▸ Stored items from a collection:

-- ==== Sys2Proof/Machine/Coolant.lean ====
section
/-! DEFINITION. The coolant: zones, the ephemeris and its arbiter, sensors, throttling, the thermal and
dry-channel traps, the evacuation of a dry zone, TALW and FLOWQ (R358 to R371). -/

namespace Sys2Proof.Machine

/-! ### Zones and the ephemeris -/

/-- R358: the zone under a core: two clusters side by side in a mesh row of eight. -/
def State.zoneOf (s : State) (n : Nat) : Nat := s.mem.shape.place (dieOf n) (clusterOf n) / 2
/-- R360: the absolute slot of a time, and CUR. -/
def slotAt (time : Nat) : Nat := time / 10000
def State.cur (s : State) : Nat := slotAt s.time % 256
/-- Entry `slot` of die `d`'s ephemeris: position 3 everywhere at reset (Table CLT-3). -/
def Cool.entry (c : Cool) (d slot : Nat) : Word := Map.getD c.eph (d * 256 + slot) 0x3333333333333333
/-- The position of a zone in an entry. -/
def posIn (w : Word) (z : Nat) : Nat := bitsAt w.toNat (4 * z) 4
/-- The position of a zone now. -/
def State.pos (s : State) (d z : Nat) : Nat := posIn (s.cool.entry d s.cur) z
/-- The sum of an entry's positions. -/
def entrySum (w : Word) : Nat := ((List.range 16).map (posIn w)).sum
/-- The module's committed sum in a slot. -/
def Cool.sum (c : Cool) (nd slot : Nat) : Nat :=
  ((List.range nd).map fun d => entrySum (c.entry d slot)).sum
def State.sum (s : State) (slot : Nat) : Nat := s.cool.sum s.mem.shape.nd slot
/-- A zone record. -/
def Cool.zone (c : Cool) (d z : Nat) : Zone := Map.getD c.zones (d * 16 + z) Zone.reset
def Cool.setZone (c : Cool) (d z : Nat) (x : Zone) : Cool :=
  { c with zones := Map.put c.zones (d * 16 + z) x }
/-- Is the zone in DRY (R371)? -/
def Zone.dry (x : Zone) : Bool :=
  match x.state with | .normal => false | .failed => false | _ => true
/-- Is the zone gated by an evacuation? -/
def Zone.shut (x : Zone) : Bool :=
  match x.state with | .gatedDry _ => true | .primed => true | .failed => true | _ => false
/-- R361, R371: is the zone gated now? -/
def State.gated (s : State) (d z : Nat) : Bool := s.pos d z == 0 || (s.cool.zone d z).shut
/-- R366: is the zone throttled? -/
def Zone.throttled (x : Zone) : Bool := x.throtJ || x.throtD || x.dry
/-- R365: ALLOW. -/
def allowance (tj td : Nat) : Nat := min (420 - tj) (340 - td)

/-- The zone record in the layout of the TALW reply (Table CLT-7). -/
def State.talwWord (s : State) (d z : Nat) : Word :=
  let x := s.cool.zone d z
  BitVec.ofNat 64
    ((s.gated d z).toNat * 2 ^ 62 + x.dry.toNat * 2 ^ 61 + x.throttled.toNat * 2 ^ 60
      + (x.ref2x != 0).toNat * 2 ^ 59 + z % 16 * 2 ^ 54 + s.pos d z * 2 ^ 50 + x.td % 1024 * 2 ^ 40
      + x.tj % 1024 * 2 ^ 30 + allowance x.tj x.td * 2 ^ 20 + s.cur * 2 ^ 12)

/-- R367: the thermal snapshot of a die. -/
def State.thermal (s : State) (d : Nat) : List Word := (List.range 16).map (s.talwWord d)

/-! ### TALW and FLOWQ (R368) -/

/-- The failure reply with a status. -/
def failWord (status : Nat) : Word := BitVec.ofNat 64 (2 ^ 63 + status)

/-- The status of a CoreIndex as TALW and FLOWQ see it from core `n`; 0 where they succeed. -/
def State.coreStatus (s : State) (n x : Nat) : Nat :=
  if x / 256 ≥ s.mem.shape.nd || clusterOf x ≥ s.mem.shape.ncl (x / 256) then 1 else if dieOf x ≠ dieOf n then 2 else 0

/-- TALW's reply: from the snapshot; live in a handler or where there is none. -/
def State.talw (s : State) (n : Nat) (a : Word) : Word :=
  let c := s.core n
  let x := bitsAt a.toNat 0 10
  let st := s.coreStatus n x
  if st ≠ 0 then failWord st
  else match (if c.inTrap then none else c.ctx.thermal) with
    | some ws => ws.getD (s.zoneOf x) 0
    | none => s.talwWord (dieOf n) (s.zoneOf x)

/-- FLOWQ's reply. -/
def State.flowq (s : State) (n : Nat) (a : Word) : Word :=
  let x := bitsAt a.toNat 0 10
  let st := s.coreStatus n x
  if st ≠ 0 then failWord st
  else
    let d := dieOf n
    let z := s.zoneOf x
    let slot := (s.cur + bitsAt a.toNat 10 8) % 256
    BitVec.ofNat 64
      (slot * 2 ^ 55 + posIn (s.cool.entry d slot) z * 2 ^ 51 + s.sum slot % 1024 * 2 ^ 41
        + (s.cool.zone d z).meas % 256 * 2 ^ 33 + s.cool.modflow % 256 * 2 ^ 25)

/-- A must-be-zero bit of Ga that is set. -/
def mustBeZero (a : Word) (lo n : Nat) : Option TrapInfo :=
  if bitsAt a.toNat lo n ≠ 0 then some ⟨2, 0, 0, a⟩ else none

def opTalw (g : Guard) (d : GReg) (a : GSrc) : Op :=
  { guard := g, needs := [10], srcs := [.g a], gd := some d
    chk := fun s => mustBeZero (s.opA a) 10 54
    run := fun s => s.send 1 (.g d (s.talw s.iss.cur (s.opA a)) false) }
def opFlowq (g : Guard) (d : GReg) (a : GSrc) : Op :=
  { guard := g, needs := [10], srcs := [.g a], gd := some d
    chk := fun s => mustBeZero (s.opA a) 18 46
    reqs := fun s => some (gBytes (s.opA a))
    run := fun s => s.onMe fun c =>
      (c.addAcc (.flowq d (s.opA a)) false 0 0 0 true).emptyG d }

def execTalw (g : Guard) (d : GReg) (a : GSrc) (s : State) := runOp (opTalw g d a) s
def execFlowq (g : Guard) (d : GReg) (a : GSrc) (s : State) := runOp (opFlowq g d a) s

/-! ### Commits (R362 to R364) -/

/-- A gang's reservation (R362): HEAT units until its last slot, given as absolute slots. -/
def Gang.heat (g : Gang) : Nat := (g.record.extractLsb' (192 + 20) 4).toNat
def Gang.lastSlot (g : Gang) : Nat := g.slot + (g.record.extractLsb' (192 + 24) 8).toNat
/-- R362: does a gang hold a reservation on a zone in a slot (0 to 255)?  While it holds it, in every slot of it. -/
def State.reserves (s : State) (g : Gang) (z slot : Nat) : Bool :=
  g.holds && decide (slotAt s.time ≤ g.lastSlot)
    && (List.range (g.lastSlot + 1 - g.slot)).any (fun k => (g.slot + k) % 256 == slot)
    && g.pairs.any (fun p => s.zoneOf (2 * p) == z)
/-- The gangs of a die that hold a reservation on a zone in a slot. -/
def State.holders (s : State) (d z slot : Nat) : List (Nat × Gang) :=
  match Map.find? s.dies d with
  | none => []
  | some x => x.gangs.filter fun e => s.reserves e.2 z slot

▸ The task: Please, from the entries above, set down exactly the lines from the one containing "and CUR. -/" through the one containing "zone now. -/", and only those.

▸ Worked solution:
/-- R360: the absolute slot of a time, and CUR. -/
def slotAt (time : Nat) : Nat := time / 10000
def State.cur (s : State) : Nat := slotAt s.time % 256
/-- Entry `slot` of die `d`'s ephemeris: position 3 everywhere at reset (Table CLT-3). -/
def Cool.entry (c : Cool) (d slot : Nat) : Word := Map.getD c.eph (d * 256 + slot) 0x3333333333333333
/-- The position of a zone in an entry. -/
def posIn (w : Word) (z : Nat) : Nat := bitsAt w.toNat (4 * z) 4
/-- The position of a zone now. -/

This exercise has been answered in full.